O problema fundamental: o trilema da escalabilidade

Para entender por que as soluções de segunda camada são tão importantes, precisamos compreender o trilema da blockchain proposto por Vitalik Buterin. Uma rede precisa equilibrar três pilares: descentralização, segurança e escalabilidade. O Ethereum, em sua arquitetura original, priorizou os dois primeiros, processando apenas cerca de 15 a 30 transações por segundo (TPS) na camada base.

Para se ter dimensão, redes de pagamento tradicionais como a Visa processam milhares de transações por segundo. Quando o DeFi explodiu em 2020 e 2021, e novamente com o boom dos NFTs, a rede simplesmente não dava conta da demanda. As taxas de gas dispararam, e usuários comuns foram literalmente expulsos pelo custo.

Em meus projetos de consultoria, atendi empresas brasileiras que desistiram de iniciativas Web3 justamente porque os custos operacionais inviabilizavam o modelo de negócio. A pergunta que sempre me faziam era: "Como cobrar R$ 5 de um cliente se a taxa da transação custa R$ 30?". A resposta estava — e está — nas camadas de segunda geração.

Como funcionam as soluções de Layer 2

O conceito central das soluções de Layer 2 é elegante: em vez de processar todas as transações diretamente na blockchain principal (Layer 1), executamos a maior parte do processamento "fora da cadeia" e depois enviamos apenas uma prova compacta de volta para o Ethereum. A camada base continua sendo a âncora de segurança, enquanto a Layer 2 ganha velocidade e reduz custos drasticamente.

Existem duas grandes famílias de tecnologia que considero essenciais conhecer:

Optimistic Rollups — Soluções como Arbitrum e Optimism partem do princípio de que todas as transações são válidas por padrão (daí o "optimistic"). Elas só são verificadas se alguém apresentar uma "prova de fraude" dentro de um período de contestação, geralmente de sete dias. Isso torna o sistema mais simples de implementar, mas adiciona latência nos saques para a Layer 1.

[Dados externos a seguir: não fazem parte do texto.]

/-- An island that was stopped runs again, with the cause of its reset. -/
def startIsland (i : Fin 8) (cause : Nat) (d : Dev) : Dev :=
  let d := fallBack (imageOf i) d
  let d := match i with
    | 0 => takeLeaf 0 d
    | 7 => takeLeaf 1 d
    | _ => d
  let progress := num d 0x1B20 0x02
  let d := restartWork i (restoreEntries i d)
  let d := if i = 0 ∧ d.sys.act.isSome then setNum 0x1B20 0x02 progress d else d
  let d := if cause = 2 then d else interruptActivation i d
  let d := onImg (imageOf i) (fun x => { x with healthy := none }) d
  setNum 0x1001 (i.val + 1) cause (setIsland i .running d)

/-- An island stops. -/
def stopIsland (i : Fin 8) (st : IslandState) (d : Dev) : Dev := if d.isl[i] = .off then d else setIsland i st d

/-- ISLAND_WATCHDOG_RESET (R10): one island is reset; the others run on. -/
def execIslandWatchdogReset (isl : Fin 8) (s : State) : Host.Outcome State Fault Refusal :=
  let d := s.dev
  done s (if up isl d then raise1 isl .islandReset isl.val (startIsland isl 5 d) else d)

/-- FIELD_ISLAND_RESTART (R72): the field control island restarts. -/
def execFieldIslandRestart (s : State) : Host.Outcome State Fault Refusal :=
  let d := s.dev
  done s (if up 1 d then startIsland 1 6 d else d)

/-! Supplies (R479 to R488). -/


/-- A heat W at the cold-start value (R302). -/
def coldHeat (d : Dev) : Nat := nat d 0x4400 0x09 * 16777216 / 100
/-- PD4 at a power-up (R302, R485): channels off, the limp-home map loaded, every W at the cold-start heat. -/
def powerLoad (d : Dev) : Dev :=
  if up 4 d then d else
  let d := startIsland 4 d.sys.power.startCause d
  onLoad (fun l => { l with limpFrom := d.time.now + ms 20, chan := tab (fun n => { l.chan[n] with heat := coldHeat d }) }) d
/-- Whether FIELD_24V feeds the switch island (R480): the field side's domains are supplied. -/
def fieldFeeds (d : Dev) : Bool := d.isl[3] != .off

/-- LOAD_SUPPLY_LOW (R480): every channel output is off; states, commands, retries and heat are kept. Where FIELD_24V is absent too, PD4 is
off. -/
def execLoadSupplyLow (s : State) : Host.Outcome State Fault Refusal :=
  let d := s.dev
  done s (if d.load.supplyLow then d else
    let d := drivePins (onLoad (fun l => { l with supplyLow := true }) d)
    if fieldFeeds d then (if up 4 d then raise 4 .loadSupplyLow [] d else d) else stopIsland 4 .off d)

/-- LOAD_SUPPLY_RETURN (R480): outputs follow R298 again; a PD4 that was off is powered up. -/
def execLoadSupplyReturn (s : State) : Host.Outcome State Fault Refusal :=
  let d := onLoad (fun l => { l with supplyLow := false }) s.dev
  done s (if d.isl[4] = .off then powerLoad d else followAll d)

/-- The field warning (R482): the notice, PD1, PD3 and PD6 off, PD4 on if LOAD_24V feeds it, metrology to its final save. -/
def fieldWarning (d : Dev) : Dev :=
  if d.sys.power.fieldSeq.isSome || !up 7 d then d else
  let d := enqueue .fh (tenonBytes 0x16 0 0 7 0 (leBytes 8 (siteTime d)) d) d
  let d := bump 0x1D02 0x06 (setNum 0x1D02 0x01 2 d)
  let d := stopIsland 6 .off (stopIsland 3 .off (stopIsland 1 .off d))
  let d := if d.load.supplyLow then stopIsland 4 .off d else d
  let d := onMetro (fun m => { m with warned := some d.time.now }) d
  onPower (fun p => { p with fieldSeq := some d.time.now, finalAt := none }) d

/-- FIELD_POWER_FAIL_WARNING (R482): 1 ms below 16.5 V. -/
def execFieldPowerFailWarning (s : State) : Host.Outcome State Fault Refusal := done s (fieldWarning s.dev)

/-- FIELD_SEQUENCE_END (R482): 2 ms after the final write is complete. -/
def execFieldSequenceEnd (s : State) : Host.Outcome State Fault Refusal :=
  let d := s.dev
  done s (if d.sys.power.fieldSeq.isNone || (metering d && !d.metro.finalDone) then d else
    onPower (fun p => { p with fieldSeq := none, finalAt := none }) (stopIsland 2 .off (reach (d.sys.power.finalAt.getD d.time.now + ms 2) d)))

/-- The host warning (R483): PD5 off, the log flushed, PD0 off after 20 ms. -/
def hostWarning (d : Dev) : Dev :=
  if !up 0 d then d else
  let d := setIsland 5 .off (bump 0x1D02 0x07 d)
  setIsland 0 .off (reach (d.time.now + ms 20) (flushLog d))

/-- HOST_POWER_FAIL_WARNING (R483). -/
def execHostPowerFailWarning (s : State) : Host.Outcome State Fault Refusal := done s (hostWarning s.dev)

/-- The field side from its 10 ms step on (Table 16.7), up to PD2. -/
def fieldOrder (cause : Nat) (d : Dev) : Dev :=
  let d := onPower (fun p => { p with startCause := cause }) d
  let d := powerLoad (startIsland 3 cause d)
  let d := startIsland 6 cause (reach (d.time.now + ms 10) d)
  setNum 0x1D02 0x01 0 (startIsland 2 cause (reach (d.time.now + ms 10) d))

/-- The time base as PD7 begins it at 0, on the TCXO (Table 16.7). -/
def timeFromZero (d : Dev) : Timebase :=
  let n := d.time.now
  { Fresh.time with
    now := n, base := -(n : Int), since := n, rateAt := n, marked := tab (fun _ => n), holdoverFrom := tab (fun _ => n), ticked := tab (fun _ => n) }

/-- FIELD_POWER_UP (R485): from cold, PD7 starts and the time base with it at 0, the hours of the one that
ended counted in the operating time; after a sequence that PD7 outlived, the time
base runs on. PD4 keeps its work where LOAD_24V has fed it (R480). -/
def execFieldPowerUp (cold : Bool) (s : State) : Host.Outcome State Fault Refusal :=
  let d := s.dev
  if d.sys.power.fieldSeq.isSome || d.sys.power.overTemp then done s d
  else if !up 7 d || (cold && !up 1 d && !up 2 d && !up 3 d) then
    let d := bumpBy 0x1001 0x0A (((d.time.now - d.time.since) / sec 3600 : Nat) : Int) d
    let d := { d with time := timeFromZero d, metro := { d.metro with aligned := false } }
    let d := if d.load.supplyLow then stopIsland 4 .off d else d
    let d := setNum 0x1D02 0x01 0 (startIsland 7 0 d)
    .next { s with dev := fieldOrder 0 (reach (d.time.now + ms 10) d) }
  else if up 3 d then done s d
  else done s (fieldOrder 1 d)

/-- HOLDUP_CHARGED (R484, R485): the store is ready and PD1 is enabled. -/
def execHoldupCharged (energy : Nat) (s : State) : Host.Outcome State Fault Refusal :=
  let d := s.dev
  done s (if !up 7 d || d.sys.power.fieldSeq.isSome then d else
    let d := setNum 0x1D02 0x01 1 (setNum 0x1D02 0x02 energy d)
    if d.isl[1] = .off then startIsland 1 d.sys.power.startCause d else d)

/-- HOST_POWER_UP (R486): PD0, then PD5. -/
def execHostPowerUp (s : State) : Host.Outcome State Fault Refusal :=
  let d := s.dev
  done s (if up 0 d || d.sys.power.overTemp then d else startIsland 5 0 (startIsland 0 0 d))

/-- DOMAIN_START_FAILED (R487). -/
def execDomainStartFailed (isl : Fin 8) (s : State) : Host.Outcome State Fault Refusal :=
  let d := s.dev
  done s (if up isl d then d else raise1 7 .domainStartFailed isl.val (setIsland isl .inReset d))

/-- The supply voltages as measured (0x1D00.01 to 0x1D00.04). -/
def supplies (v : Vector Nat 4) (d : Dev) : Dev := (all 4).foldl (fun d i => setNum 0x1D00 (i.val + 1) ((v[i] : Nat) : Int) d) d
/-- The other input of a pair. -/
def otherInput (i : Fin 4) : Fin 4 := match i with
  | 0 => 1 | 1 => 0 | 2 => 3 | 3 => 2

/-- SUPPLY_REDUNDANCY_LOST (R479). -/
def execSupplyRedundancyLost (i : Fin 4) (volts : Vector Nat 4) (s : State) : Host.Outcome State Fault Refusal :=
  let d := if up 7 s.dev then supplies volts s.dev else s.dev
  done s (if up 7 d && bit (nat d 0x1D00 0x05) i.val && !bit (nat d 0x1D00 0x06) i.val && decide (volts[i] < 1800) && decide (1800 < volts[otherInput i]) then
    raise1 7 .supplyRedundancyLost i.val (setNum 0x1D00 0x06 (nat d 0x1D00 0x06 + 2 ^ i.val : Nat) d) else d)

/-- SUPPLY_REDUNDANCY_RESTORED (R479). -/
def execSupplyRedundancyRestored (i : Fin 4) (volts : Vector Nat 4) (s : State) : Host.Outcome State Fault Refusal :=
  let d := if up 7 s.dev then supplies volts s.dev else s.dev
  done s (if up 7 d && bit (nat d 0x1D00 0x06) i.val && decide (1800 ≤ volts[i]) then setNum 0x1D00 0x06 (nat d 0x1D00 0x06 - 2 ^ i.val : Nat) d else d)

/-- HOLDUP_TEST (R484), with the measured energy in mJ. -/
def execHoldupTest (host : Bool) (energy : Nat) (s : State) : Host.Outcome State Fault Refusal :=
  let d := s.dev
  done s (if !up 7 d || d.sys.power.fieldSeq.isSome then d else
    let sub := if host then 0x03 else 0x01
    let weak := decide (energy < if host then 500 else 4000)
    let d := setNum 0x1D02 (sub + 1) energy (setNum 0x1D02 sub (if weak then 3 else 1) d)
    if weak then raise1 7 .holdupDegraded (if host then 1 else 0) d else d)

/-- COLD_PLATE_READ (R488): every 100 ms, in 0.1 °C. -/
def execColdPlateRead (temp : Int) (s : State) : Host.Outcome State Fault Refusal :=
  let d := s.dev
  done s (if !up 7 d then d else
    let d := setNum 0x1D03 0x01 temp (tick 4 (ms 100) d)
    let now := d.time.now
    let d := onPower (fun p => { p with
      hotSince := if 750 ≤ temp then some (p.hotSince.getD now) else none,
      coolSince := if temp < 600 then some (p.coolSince.getD now) else none }) d
    let quiet : Bool := match d.sys.power.warnedAt with
      | some t => decide (now < t + sec 60)
      | none => false
    if num d 0x1D03 0x02 < temp ∧ !quiet then raise 7 .coldPlateHigh [] (onPower (fun p => { p with warnedAt := some now }) d) else d)

/-- OVER_TEMPERATURE_SHUTDOWN (R488): 75 °C for 1 s declares both warnings. -/
def execOverTemperatureShutdown (s : State) : Host.Outcome State Fault Refusal :=
  let d := s.dev
  done s (match d.sys.power.hotSince with
    | some t => if d.sys.power.overTemp then d else
      let d := bump 0x1D03 0x03 (reach (t + sec 1) d)
      hostWarning (fieldWarning (onPower (fun p => { p with overTemp := true }) d))
    | none => d)

/-- OVER_TEMPERATURE_RESTART (R488): below 60 °C for 60 s, the module starts again under R485 and R486. -/
def execOverTemperatureRestart (s : State) : Host.Outcome State Fault Refusal :=
  let d := s.dev
  done s (match d.sys.power.coolSince with
    | some t => if !d.sys.power.overTemp || d.sys.power.fieldSeq.isSome then d else
      let d := onPower (fun p => { p with overTemp := false }) (reach (t + sec 60) d)
      let d := if up 3 d then d else fieldOrder 7 d
      if up 0 d then d else startIsland 5 7 (startIsland 0 7 d)
    | none => d)

end Sys2Proof.Machine
end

Zero-Knowledge Rollups (ZK-Rollups) — Aqui usamos provas criptográficas matemáticas (zk-SNARKs ou zk-STARKs) que comprovam a validade das transações sem revelar seus detalhes. Redes como zkSync, StarkNet e Polygon zkEVM lideram essa frente. Tecnicamente são mais complexas, mas oferecem finalidade mais rápida e maior segurança matemática.

Quando avalio qual abordagem recomendar para um cliente, eu, André Dias Moreira Prol, costumo dizer que não existe solução universal. ZK-Rollups são ideais para aplicações que exigem finalidade rápida, como pagamentos e exchanges, enquanto Optimistic Rollups ainda têm vantagem em compatibilidade com contratos EVM legados.

Os números que comprovam a revolução

Os dados são impressionantes. Após a atualização Dencun do Ethereum, em março de 2024, que introduziu o mecanismo de "blob transactions" (EIP-4844), as taxas nas Layer 2 despencaram. Transações que custavam US$ 0,50 passaram a custar frações de centavo — muitas vezes abaixo de US$ 0,01.

Em volume agregado, as principais soluções de Layer 2 já processam coletivamente mais transações do que a própria Ethereum mainnet. O valor total bloqueado (TVL) nessas redes ultrapassou a marca dos US$ 30 bilhões em momentos de pico, demonstrando confiança institucional.

No contexto brasileiro, isso tem implicações concretas. Projetos de tokenização de recebíveis, CRIs, CRAs e até precatórios começam a ganhar tração porque a fração de custo torna viável tokenizar ativos de valores menores. Conheço iniciativas locais que utilizam a rede Base, da Coinbase, para emitir stablecoins lastreadas em real, justamente pela combinação de baixo custo e segurança herdada do Ethereum.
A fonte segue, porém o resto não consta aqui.